ー昨年末にEP『After Dark』をリリースし、最近ではシングルも立て続けにリリースしています。今回のアルバム『5FEET』の構想はいつ頃から?
「My Basket」をリリースした頃には「アルバムとしてまとめられるように曲を作っていかなきゃな」って感じでした。
ー5月にはヒップホップ・フェス「POP YOURS」への出演も。私も現地で観ていましたが、驚くほど堂々としていて余裕すら感じました。緊張はしていなかった?

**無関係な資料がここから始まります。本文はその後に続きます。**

-- ==== Sys2Proof/Tests/Witnesses.lean ====
section
/-! SUPPORT. For every statement with hypotheses, states and operands that meet the hypotheses of each of its clauses. -/

namespace Sys2Proof.Tests

open Sys2Proof Sys2Proof.Machine

set_option Elab.async false
set_option linter.unusedVariables false

theorem witness_StepRunsFrontCommand :
    (∃ (i : Instr) (l : List Instr) (s : State), s.pending = i :: l) :=
  ⟨.echo h0 [], [], { active with pending := [.echo h0 []] }, by decide +kernel⟩

theorem witness_EmptyQueueIdles :
    (∃ (s : State), s.pending = []) :=
  ⟨active, by decide +kernel⟩

theorem witness_HostInvariantKept :
    (∃ (s t : State), HostInv s.host ∧ step s = .next t) :=
  ⟨active, active, hosts_inv, rfl⟩

theorem witness_QueueTakesOrCountsEvents :
    (∃ (q : List Event) (e : Event), q.length < 63)
    ∧ (∃ (q : List Event) (e : Event) (l : _), q.getLast? = some l ∧ 63 ≤ q.length ∧ l.code = 0x0201)
    ∧ (∃ (q : List Event) (e : Event) (l : _), q.getLast? = some l ∧ 63 ≤ q.length ∧ l.code ≠ 0x0201)
    ∧ (∃ (q : List Event) (e : Event), queueOk q = true)
    ∧ (∃ (q : List Event) (e : Event) (code inst stamp log data n : Nat) (s : State), tblWf CtxState.closed s.host.ctxs = true) :=
  ⟨⟨[], { code := 0x0101, inst := 0, seq := 0, stamp := 0, log := 0, data := 0 }, by decide +kernel⟩,
    ⟨List.replicate 63 { code := 0x0201, inst := 0, seq := 0, stamp := 0, log := 0, data := 1 }, { code := 0x0101, inst := 0, seq := 0, stamp := 0, log := 0, data := 0 }, { code := 0x0201, inst := 0, seq := 0, stamp := 0, log := 0, data := 1 }, by decide +kernel⟩,
    ⟨List.replicate 63 { code := 0x0101, inst := 0, seq := 0, stamp := 0, log := 0, data := 0 }, { code := 0x0101, inst := 0, seq := 0, stamp := 0, log := 0, data := 0 }, { code := 0x0101, inst := 0, seq := 0, stamp := 0, log := 0, data := 0 }, by decide +kernel⟩,
    ⟨[], { code := 0x0101, inst := 0, seq := 0, stamp := 0, log := 0, data := 0 }, by decide +kernel⟩,
    ⟨[], { code := 0x0101, inst := 0, seq := 0, stamp := 0, log := 0, data := 0 }, 0x0D01, 0, 0, 0, 0, 0, active, by decide +kernel⟩⟩

theorem witness_EventGoesToItsContexts :
    (∃ (code inst log data n : Nat) (cn : Concern) (s : State), HostInv s.host ∧ s.pwr.dev ≠ .harbour ∧ s.host.absent = false ∧ n < 5 ∧ eventFor s code cn n = true)
    ∧ (∃ (code inst log data n : Nat) (cn : Concern) (s : State), HostInv s.host ∧ s.pwr.dev ≠ .harbour ∧ s.host.absent = false ∧ n < 5 ∧ eventFor s code cn n = false) :=
  ⟨⟨0x0D01, 0, 0, 0, 0, .none, active, hosts_inv, by decide +kernel, by decide +kernel, by decide +kernel, by decide +kernel⟩,
    ⟨0x0D01, 0, 0, 0, 4, .none, active, hosts_inv, by decide +kernel, by decide +kernel, by decide +kernel, by decide +kernel⟩⟩

theorem witness_SystemReadsAnswer :
    (∃ (o : Issue) (p : List Byte) (s : State) (c : _), s.cs.chart = some c ∧ Accepted 0x0103 o p noCheck s)
    ∧ (∃ (o : Issue) (p : List Byte) (s : State), s.cs.chart = none ∧ Accepted 0x0103 o p noCheck s)
    ∧ (∃ (o : Issue) (p : List Byte) (s : State), Accepted 0x0104 o p noCheck s)
    ∧ (∃ (o : Issue) (p : List Byte) (s : State), Accepted 0x0108 o p (getMooringsCheck p) s)
    ∧ (∃ (o : Issue) (p : List Byte) (s : State), Accepted 0x010B o p noCheck s)
    ∧ (∃ (o : Issue) (p : List Byte) (s : State), Accepted 0x010C o p noCheck s)
    ∧ (∃ (o : Issue) (p : List Byte) (s : State), Accepted 0x0201 o p (eventReadCheck p) s)
    ∧ (∃ (o : Issue) (p : List Byte) (s : State), Accepted 0x0204 o p noCheck s) :=
  ⟨⟨h0, [], { active with cs := { ChartState.reset with chart := some { format := 3, chartId := 1, revision := 0, rate := 1, flags := 0, requiredSi := 0, reducedSi := 0, sections := [] } } }, { format := 3, chartId := 1, revision := 0, rate := 1, flags := 0, requiredSi := 0, reducedSi := 0, sections := [] }, by unfold Accepted Taken; decide +kernel⟩,
    ⟨h0, [], active, by unfold Accepted Taken; decide +kernel⟩,
    ⟨h1, [], active, by unfold Accepted Taken; decide +kernel⟩,
    ⟨h0, [3, 0], active, by unfold Accepted Taken; decide +kernel⟩,
    ⟨h0, [], active, by unfold Accepted Taken; decide +kernel⟩,
    ⟨h0, [1, 2, 3], active, by unfold Accepted Taken; decide +kernel⟩,
    ⟨h0, [63, 0], active, by unfold Accepted Taken; decide +kernel⟩,
    ⟨h0, [], active, by unfold Accepted Taken; decide +kernel⟩⟩
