-- ==== Sys2Proof/Tests/Slice0.lean ====
section
/-! SUPPORT. Small tests: an ill-formed term for every check of WellFormed, and values that the specification's own
examples and check values give. -/

namespace Sys2Proof.Tests

open Sys2Proof Sys2Proof.Machine

set_option Elab.async false

/-! ## WellFormed refuses -/

theorem test_wf_accepts : (Instr.echo h0 (List.replicate 1024 1)).wellFormed = true := by
  simp only [Instr.wellFormed, payloadFits, List.length_replicate]
  decide

theorem test_wf_payload_too_long : (Instr.echo h0 (List.replicate 1025 1)).wellFormed = false := by
  simp only [Instr.wellFormed, payloadFits, List.length_replicate]
  decide

theorem test_wf_version1_payload_too_long : (Instr.echo h1 (List.replicate 256 1)).wellFormed = false := by
  simp only [Instr.wellFormed, payloadFits, List.length_replicate]
  decide

theorem test_wf_sample_too_wide : (Instr.memberSampleArrival 0 0 0 (List.replicate 33 0)).wellFormed = false := by decide

theorem test_wf_frame_too_wide : (Instr.saiFrameStart 0 0 (List.replicate 33 0)).wellFormed = false := by decide

theorem test_wf_dfu_block_too_long : (Instr.dfuDnload 0 0 (List.replicate 4097 0)).wellFormed = false := by
  simp only [Instr.wellFormed, List.length_replicate]
  decide

theorem test_wf_frame_without_fcs : (Instr.frameReceived [1, 2, 3] false true true 0).wellFormed = false := by decide

theorem test_wf_fragment_index : (Instr.aecpVendorFragment 0 0 0 1 1 []).wellFormed = false := by decide

theorem test_wf_fragment_count : (Instr.aecpVendorFragment 0 0 0 0 4 []).wellFormed = false := by decide

theorem test_wf_fragment_too_long : (Instr.aecpVendorFragment 0 0 0 0 3 (List.replicate 501 0)).wellFormed = false := by
  simp only [Instr.wellFormed, List.length_replicate]
  decide

theorem test_wf_margin_monitors : (Instr.marginInterval (List.replicate 13 0) 0 0 0 0).wellFormed = false := by decide

theorem test_wf_density_line : (Instr.sourceWordLand 0 0 (List.replicate 2049 true)).wellFormed = false := by
  simp only [Instr.wellFormed, List.length_replicate]
  decide

theorem test_wf_estimate_periods : (Instr.relayEstimateEnd 2001 0 0 0 0).wellFormed = false := by decide

theorem test_wf_verify_periods : (Instr.relayVerifyEnd 2001 0 0).wellFormed = false := by decide

theorem test_wf_return_frame : (Instr.saiClockReturn 0 (List.replicate 33 0)).wellFormed = false := by decide

theorem test_wf_sar_code : (Instr.sarConversionDone 0 16384 0 0 0 0).wellFormed = false := by decide

theorem test_wf_sar_second_code : (Instr.sarConversionDone 0 0 0 (-8193) 0 0).wellFormed = false := by decide

theorem test_wf_sar_offset : (Instr.sarConversionDone 0 0 0 0 0 22677).wellFormed = false := by decide

/-! ## Codes that the specification gives check values for -/

/-- R25: CRC-16 over "123456789". -/
theorem test_crc16_check : crc16 [0x31, 0x32, 0x33, 0x34, 0x35, 0x36, 0x37, 0x38, 0x39] = 0x29B1 := by decide +kernel

/-- R44: CRC-8 over "123456789". -/
theorem test_crc8_check : crc8 [0x31, 0x32, 0x33, 0x34, 0x35, 0x36, 0x37, 0x38, 0x39] = 0xF4 := by decide +kernel

/-- The digest of "abc", as FIPS 180-4 gives it. -/
theorem test_sha256_abc : (sha256 [0x61, 0x62, 0x63]).take 4 = [0xBA, 0x78, 0x16, 0xBF] := by decide +kernel

/-- The base point of P-256 is on the curve, and twice itself is not itself. -/
theorem test_p256_base : p256OnCurve p256gx p256gy = true := by decide +kernel

/-! ## Instruction words (Table 5-13) -/

def fields (w : BitVec 64) : List Nat := [wordOp w, wordSrc w, wordPar w, wordDst w, wordAcc w]

theorem test_word_mac : fields 0x080B0C9001000000 = [0x02, 11, 201, 0, 1] := by decide +kernel
theorem test_word_fen : (wordOp 0x800000000001012C, wordAux 0x800000000001012C, wordArg 0x800000000001012C) = (0x20, 1, 300) := by
  decide +kernel
theorem test_word_macs : fields 0x0E640CA805000000 = [0x03, 612, 202, 513, 1] := by decide +kernel
theorem test_word_bq : fields 0x220000D460000000 = [0x08, 512, 13, 280, 0] := by decide +kernel
theorem test_word_mtr : fields 0x500A00A000000000 = [0x14, 10, 10, 0, 0] := by decide +kernel
theorem test_word_lim : fields 0x6000005464000000 = [0x18, 0, 5, 281, 0] := by decide +kernel
theorem test_word_end : wordOp 0xFC00000000000000 = 0x3F := by decide +kernel

/-! ## Arithmetic of the examples -/

/-- The SET_PARAM of chapter 6: −20 dB is 0.1 × 2^27, to the nearest. -/
theorem test_set_param_db : paramTarget [0x78, 0, 1, 0, 0x30, 0xF8, 0xFF, 0xFF, 0xFF, 0xFF, 0, 0] = 13421773 := by decide +kernel

/-- −16 dB, as the example has it: 10^−0.8 × 2^27 is 21,272,076.35. -/
theorem test_db_word : dbWord (-1600) = 21272076 := by decide +kernel

/-- Chapter 11: Rm 44,100.882 Hz and a fill 6 samples below NOMINAL 64. -/
theorem test_usb_feedback : feedbackF 44100 64 44100882 ((64 - 6) * 256) = 0x5893A := by decide +kernel

/-- Chapter 14: code 1,000 of RANGE 1 is 0.5859 V, which RANGE 0 writes as 2,000. -/
theorem test_aux_convert : convertCode 1 0 1000 = 2000 := by decide

/-- R95: a half rounds to the even quotient. -/
theorem test_round_half_even : (rneDiv 3 2, rneDiv 5 2, rneDiv (-3) 2) = (2, 2, -2) := by decide

/-- R96: a word saturates at 0x7FFFFFFF and says so. -/
theorem test_saturates : satWord 0x80000000 = (0x7FFFFFFF, true) := by decide

/-! ## What MSRP declares -/

/-- Without a stream, only the two domains at the values of reset are declared. -/
theorem test_declares_domains : declarations State.reset = [.domain 6 3 2, .domain 5 2 2] := by decide +kernel

/-! ## The queue of commands -/

theorem test_reset_dev : State.reset.pwr.dev = .por ∧ State.reset.pending = [] := ⟨rfl, rfl⟩

theorem test_step_takes_front :
    step { active with pending := [.loadStart, .pauseEnd] } = exec .loadStart { active with pending := [.pauseEnd] } :=
  rfl

theorem test_step_idles : step active = .next active := rfl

緊張してたのかな?いまだに分からないんですよね。でも、私なりに頑張ってきた様子を見せることができたと思っています。やっぱり、(昨年の)「My Verse」の頃から比べると明らかに楽曲の完成度も高くなったと思うし、ラップも上手くなるよう頑張った。ステージを見ていたお兄ちゃんからは「余裕はあったけど、もっとがむしゃらさが欲しかった」と言われたけど、逆に友人は「余裕があって、スターだった」と言ってくれて。「人によって、ステージ上の私に対して求めることが違うんだ」って悩むきっかけにもなりました。
ーアーティストとして「どう振る舞うべきか?」と。問題が解決するというか、「これでいいんだ!」と納得する瞬間はありましたか?
それが、全然そんなふうにならなくて。個人的なことなんですけど、アルバムが完成するまでの間、二回も引っ越しを経験したんです。それも大変でした。一時期は(一軒家から)マンションに引っ越したんですけど、男の子が二人いるから、やっぱり歩いている音とか歌っている声とかが他の部屋に響かないかどうか、すごく心配で。常に「静かにして!」って言ってましたね。そこで、生活全体がキュって縮こまった感じがありました。それが制作にも影響してしまったのかも。制作すると、自分が思っていることが自然と出ていくんですよ。身の回りの何もかもが。だから、そこでまた悩むことも増えて。
ーアルバムの『5FEET』というタイトルは?
前にアメリカに行った時、私がちっちゃいから「何フィートなの?」って聞かれて。
ー全体的に、メロディアスなフロウが際立っているなと感じました。そうした点も、意識して作っていったのでしょうか?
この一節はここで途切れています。